Problem to work on → Please repeat the records below exactly, but only from the line that contains "Sys2Proof.Machine.execCcrecalc z s" onward, ending with the last line.

Stored items
-- ==== Sys2Proof/Machine/Dispatch.lean ====
section
/-! DEFINITION. The effect of each legal command on a unit whose STATUS.FAULT is 0. The refusal of commands
while a fault is recorded (R284) comes before decoding, in `performCommand`. -/

namespace Sys2Proof.Machine

def exec (i : Instr) (s : State) : Host.Outcome State Fault Refusal :=
  match i with
  | .init => Sys2Proof.Machine.execInit s
  | .sat sg w => Sys2Proof.Machine.execSat sg w s
  | .shr sg w rm sh => Sys2Proof.Machine.execShr sg w rm sh s
  | .mul sg w rm fa fb fr => Sys2Proof.Machine.execMul sg w rm fa fb fr s
  | .div sg w rm fa fb fr => Sys2Proof.Machine.execDiv sg w rm fa fb fr s
  | .gam8 => Sys2Proof.Machine.execGam8 s
  | .gam16 => Sys2Proof.Machine.execGam16 s
  | .gamrgb => Sys2Proof.Machine.execGamrgb s
  | .rgb2hsv => Sys2Proof.Machine.execRgb2hsv s
  | .hsv2rgb => Sys2Proof.Machine.execHsv2rgb s
  | .calboost => Sys2Proof.Machine.execCalboost s
  | .ccreset z => Sys2Proof.Machine.execCcreset z s
  | .ccrecalc z => Sys2Proof.Machine.execCcrecalc z s
  | .brreset z => Sys2Proof.Machine.execBrreset z s
  | .brpass z => Sys2Proof.Machine.execBrpass z s
  | .tick z => Sys2Proof.Machine.execTick z s
  | .getpar z => Sys2Proof.Machine.execGetpar z s
  | .setpar z => Sys2Proof.Machine.execSetpar z s
  | .getst z => Sys2Proof.Machine.execGetst z s
  | .setst z => Sys2Proof.Machine.execSetst z s

end Sys2Proof.Machine
end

Response area →
  | .ccrecalc z => Sys2Proof.Machine.execCcrecalc z s
  | .brreset z => Sys2Proof.Machine.execBrreset z s
  | .brpass z => Sys2Proof.Machine.execBrpass z s
  | .tick z => Sys2Proof.Machine.execTick z s
  | .getpar z => Sys2Proof.Machine.execGetpar z s
  | .setpar z => Sys2Proof.Machine.execSetpar z s
  | .getst z => Sys2Proof.Machine.execGetst z s
  | .setst z => Sys2Proof.Machine.execSetst z s

end Sys2Proof.Machine
end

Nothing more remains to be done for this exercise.